МЭЙ: Я не прекращаю думать и горевать о нем. Я была очень близка с братьями, и мне его очень не хватает. Ему исполнилось, должно быть, столько же лет, как и отцу, тридцать девять-сорок. Когда он совершил самоубийство, у него было шестеро детей. В то время он столкнулся с финансовыми трудностями и сложными отношениями с другой женщиной, все как у отца. И ушел из жизни он тем же способом — повесившись.
Это не первая и далеко не последняя история такого рода. На Ратджеровской конференции, где мы присутствовали, одна участница рассказала следующее:
Мой брат совершил самоубийство, когда ему исполнилось тридцать девять лет. У меня был дедушка, который тоже покончил с собой где-то в сорок пять лет. Именно брат и нашел его. Брата назвали в честь дедушки. Они оба застрелились из пистолета, сидя за кухонным столом.
Здесь сходство сразу бросается в глаза: один вид смерти, сходный возраст, одинаковые имена.
Для Шона несомненно, что именно суицид отца стал причиной смерти Фрэнка.

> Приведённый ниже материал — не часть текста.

-- ==== Sys2Proof/Safety.lean ====
section
/-! DEFINITION. The terms claims are stated in: the invariant of the state, the launch premises of 70_reset_and_hazards.md
R84, and when a form completes (60_exceptions.md R70 to R72). -/

namespace Sys2Proof.Machine

/-- What every step keeps: memory canonical (R17), `rip` within `AW` bits (R14). -/
def State.Inv (s : State) : Prop := s.mem.wf = true ∧ s.rip.toNat < 2 ^ Config.aw s.mode64

/-- `FeaturePresent` of R84, for a form of `vl` bits. -/
def FeaturePresent (vl : Nat) (s : State) : Prop :=
  s.hasAVX512F = true ∧ (vl = 256 → s.hasAVX512VL = true)

/-- `StateEnabled` of R84. -/
def StateEnabled (s : State) : Prop := s.stateEnabled = true

/-- `NoTS` of R84. -/
def NoTS (s : State) : Prop := s.ts = false

/-- No exception is raised before the operands are read (R70, R71). -/
def Admitted (vl : Nat) (s : State) : Prop := FeaturePresent vl s ∧ StateEnabled s ∧ NoTS s

/-- `OperandReadable` of R84: the oracle names no exception for the read of operand 3, if there is one. -/
def OperandReadable (vl esz : Nat) (o : ShufOperands) (s : State) : Prop :=
  ∀ ea n, dataAccess vl esz o s = some (ea, n) → memFaultFor s.memFault ea.toNat n = none

/-- `rip + ilen` fits in `AW` bits (R14). -/
def RipFits (o : ShufOperands) (s : State) : Prop := s.rip.toNat + o.ilen < 2 ^ Config.aw s.mode64

/-- When the instruction `i` completes at `s`. -/
def Completes (i : Instr) (s : State) : Prop :=
  Admitted i.vl s ∧ OperandReadable i.vl i.esz i.operands s ∧ RipFits i.operands s

/-- The two states have the same status flags and floating-point status (R15). -/
def SameStatus (s t : State) : Prop := t.rflags = s.rflags ∧ t.mxcsr = s.mxcsr

/-- The two states have the same parameters of the run (R7). -/
def SameParameters (s t : State) : Prop :=
  t.mode64 = s.mode64 ∧ t.hasAVX512F = s.hasAVX512F ∧ t.hasAVX512VL = s.hasAVX512VL ∧
    t.stateEnabled = s.stateEnabled ∧ t.ts = s.ts ∧ t.memFault = s.memFault

/-- Everything but the vector registers and `rip` is the same (R18): every byte of memory reads as before, and memory is
the same list. -/
def SameBesideVectors (s t : State) : Prop :=
  t.k = s.k ∧ t.gpr = s.gpr ∧ SameStatus s t ∧ (∀ a, t.mem.read a = s.mem.read a) ∧ t.mem = s.mem ∧
    SameParameters s t

/-- The frame of a completed form (R18): no vector register but `d`, and nothing else but `rip`. -/
def ShuffleFrame (o : ShufOperands) (s t : State) : Prop :=
  (∀ r : BitVec 5, r ≠ o.d → readZmm t r = readZmm s r) ∧ SameBesideVectors s t

/-- The lane selection of a form: R52 for 256 bits, R53 for 512 bits. -/
def laneSelection : (i : Instr) → LaneSelection i.vl
  | .vshuff32x4y _ => shuffle256
  | .vshuff32x4z _ => shuffle512
  | .vshuff64x2y _ => shuffle256
  | .vshuff64x2z _ => shuffle512
  | .vshufi32x4y _ => shuffle256
  | .vshufi32x4z _ => shuffle512
  | .vshufi64x2y _ => shuffle256
  | .vshufi64x2z _ => shuffle512

/-- The same form with other operands. -/
def withOperands (i : Instr) (o : ShufOperands) : Instr :=
  match i with
  | .vshuff32x4y _ => .vshuff32x4y o
  | .vshuff32x4z _ => .vshuff32x4z o
  | .vshuff64x2y _ => .vshuff64x2y o
  | .vshuff64x2z _ => .vshuff64x2z o
  | .vshufi32x4y _ => .vshufi32x4y o
  | .vshufi32x4z _ => .vshufi32x4z o
  | .vshufi64x2y _ => .vshufi64x2y o
  | .vshufi64x2z _ => .vshufi64x2z o

/-- The low `VL` bits of the destination that a completed form leaves. -/
def LeavesInDestination (i : Instr) (s : State) (value : BitVec i.vl) : Prop :=
  ∀ t, exec i s = .next t → (readZmm t i.operands.d).extractLsb' 0 i.vl = value

/-- Element `j` of `TMP` by the one formula that R53 gives for both lengths: with `w` selector bits for a lane, element
`j` lies in lane `n` at position `p` and is element `c * (128/ESZ) + p` of the first source for the lower half of the
lanes, of the second source for the upper half, where `c = imm8[w*n+w-1 : w*n]`. -/
def selectedElement {vl : Nat} (esz : Nat) (s1 t : BitVec vl) (imm8 : BitVec 8) (j : Nat) : BitVec esz :=
  let w := if vl = 256 then 1 else 2
  let n := j * esz / 128
  let p := j % (128 / esz)
  let c := imm8.toNat / 2 ^ (w * n) % 2 ^ w
  elemAt esz (if n < vl / 128 / 2 then s1 else t) (c * (128 / esz) + p)

/-- Element `j` of the destination under a writemask (R54). -/
def maskedElement {w : Nat} (s : State) (mask : Writemask) (j : Nat) (new old : BitVec w) : BitVec w :=
  match mask with
  | .none => new
  | .merging k => if (readK s k).getLsbD j then new else old
  | .zeroing k => if (readK s k).getLsbD j then new else 0

/-! ## The fields of an encoding, as the rules of 30_encoding.md name them -/

/-- The fixed fields that make a byte string one of the group (R34, R45): `62H`, `mm`, `pp` and the opcode byte. -/
def GroupHeader (e p0 p1 op : Byte) : Prop :=
  e = 0x62 ∧ p0.extractLsb' 0 2 = 3 ∧ p1.extractLsb' 0 2 = 1 ∧ (op = 0x23 ∨ op = 0x43)

/-- The subset of R46 for 32-bit modes: `R̄`, `X̄`, `B̄`, `R̄'`, `v̄[3]`, `V̄'` all 1. -/
def Mode32Admits (p0 p1 p2 : Byte) : Prop :=
  p0.extractLsb' 4 4 = 15 ∧ p1.extractLsb' 6 1 = 1 ∧ p2.extractLsb' 3 1 = 1

/-- The encodings of R68 and R70 a to c: `L'L = 00b` or `11b`, `P0[3:2] != 00b`, `P1[2] != 1`. -/
def InvalidFields (p0 p1 p2 : Byte) : Prop :=
  p2.extractLsb' 5 2 = 0 ∨ p2.extractLsb' 5 2 = 3 ∨ p0.extractLsb' 2 2 ≠ 0 ∨ p1.extractLsb' 2 1 ≠ 1

/-- `mod = 11b` and `b = 1` (R45). -/
def RegisterBroadcastFields (p2 modrm : Byte) : Prop := modrm.extractLsb' 6 2 = 3 ∧ p2.extractLsb' 4 1 = 1

/-- `aaa = 000b` and `z = 1` (R45). -/
def ZeroingWithoutMaskFields (p2 : Byte) : Prop := p2.extractLsb' 0 3 = 0 ∧ p2.extractLsb' 7 1 = 1

/-- `ilen` from ModRM and the byte after it (R43, R44). -/
def encodedLength (modrm : Byte) (tail : List Byte) : Nat :=
  let mod := modrm.extractLsb' 6 2
  let rm := modrm.extractLsb' 0 3
  let sib := if mod ≠ 3 ∧ rm = 4 then 1 else 0
  let noBase := rm = 5 ∨ (rm = 4 ∧ (tail.headD 0).extractLsb' 0 3 = 5)
  6 + sib + (if mod = 1 then 1 else if mod = 2 ∨ (mod = 0 ∧ noBase) then 4 else 0) + 1

/-- The bytes begin with the little-endian `disp32` `d` (R22, R32). -/
def Disp32Bytes (bytes : List Byte) (d : BitVec 32) : Prop := ∀ m, m < 4 → bytes[m]? = some (d.extractLsb' (8 * m) 8)

/-- The displacement that `mod` announces, at the head of the bytes (R43). -/
def DispFromFields (mod : BitVec 2) (bytes : List Byte) : Disp → Prop
  | .none => mod = 0
  | .disp8 d => mod = 1 ∧ bytes[0]? = some d
  | .disp32 d => mod = 2 ∧ Disp32Bytes bytes d

/-- The memory operand that `X`, `B`, ModRM and the bytes after it name, row by row of R43. -/
def MemOperandFromFields (p0 modrm : Byte) (tail : List Byte) : MemOperand → Prop
  | .base b disp =>
    modrm.extractLsb' 0 3 ≠ 4 ∧ ¬ (modrm.extractLsb' 6 2 = 0 ∧ modrm.extractLsb' 0 3 = 5) ∧
      b.toNat = 8 * (1 - (p0.extractLsb' 5 1).toNat) + (modrm.extractLsb' 0 3).toNat ∧
      DispFromFields (modrm.extractLsb' 6 2) tail disp
  | .disp32 d => modrm.extractLsb' 6 2 = 0 ∧ modrm.extractLsb' 0 3 = 5 ∧ Disp32Bytes tail d
  | .sib scale index b disp =>
    modrm.extractLsb' 0 3 = 4 ∧
      ∃ sib, tail[0]? = some sib ∧ ¬ (modrm.extractLsb' 6 2 = 0 ∧ sib.extractLsb' 0 3 = 5) ∧
        scale = sib.extractLsb' 6 2 ∧
        index.toNat = 8 * (1 - (p0.extractLsb' 6 1).toNat) + (sib.extractLsb' 3 3).toNat ∧
        b.toNat = 8 * (1 - (p0.extractLsb' 5 1).toNat) + (sib.extractLsb' 0 3).toNat ∧
        DispFromFields (modrm.extractLsb' 6 2) (tail.drop 1) disp
  | .sibNoBase scale index d =>
    modrm.extractLsb' 6 2 = 0 ∧ modrm.extractLsb' 0 3 = 4 ∧
      ∃ sib, tail[0]? = some sib ∧ sib.extractLsb' 0 3 = 5 ∧ scale = sib.extractLsb' 6 2 ∧
        index.toNat = 8 * (1 - (p0.extractLsb' 6 1).toNat) + (sib.extractLsb' 3 3).toNat ∧
        Disp32Bytes (tail.drop 1) d

/-- The general registers that a memory operand names have numbers below `n`. -/
def MemOperandBelow (n : Nat) : MemOperand → Prop
  | .base b _ => b.toNat < n
  | .disp32 _ => True
  | .sib _ index b _ => index.toNat < n ∧ b.toNat < n
  | .sibNoBase _ index _ => index.toNat < n

end Sys2Proof.Machine
end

ШОН: Я не думаю, что другие самоубийства или болезнь сестры были чем-то предопределенным от рождения. В каком-то смысле, это как теория домино. Я вижу это достаточно ясно: мой брат Фрэнк и наш отец были очень близки. После его смерти Фрэнк так и не стал прежним, каким был раньше. В последние годы у него определенно не было воли к жизни. Он старался как мог, но что-то внутри убивало его. Он выглядел измученным человеком и яростно ненавидел мать. В ссорах они вымещали друг на друге злобу и ярость и создавали в доме беспокойную обстановку. Думаю, что это повлияло на сестру. Понимаете, у брата были очень теплые отношения с отцом, и он постоянно обвинял мать: «Ты виновата в смерти отца, ты просто убила его». Эта мысль необычайно цепко сидела в нем.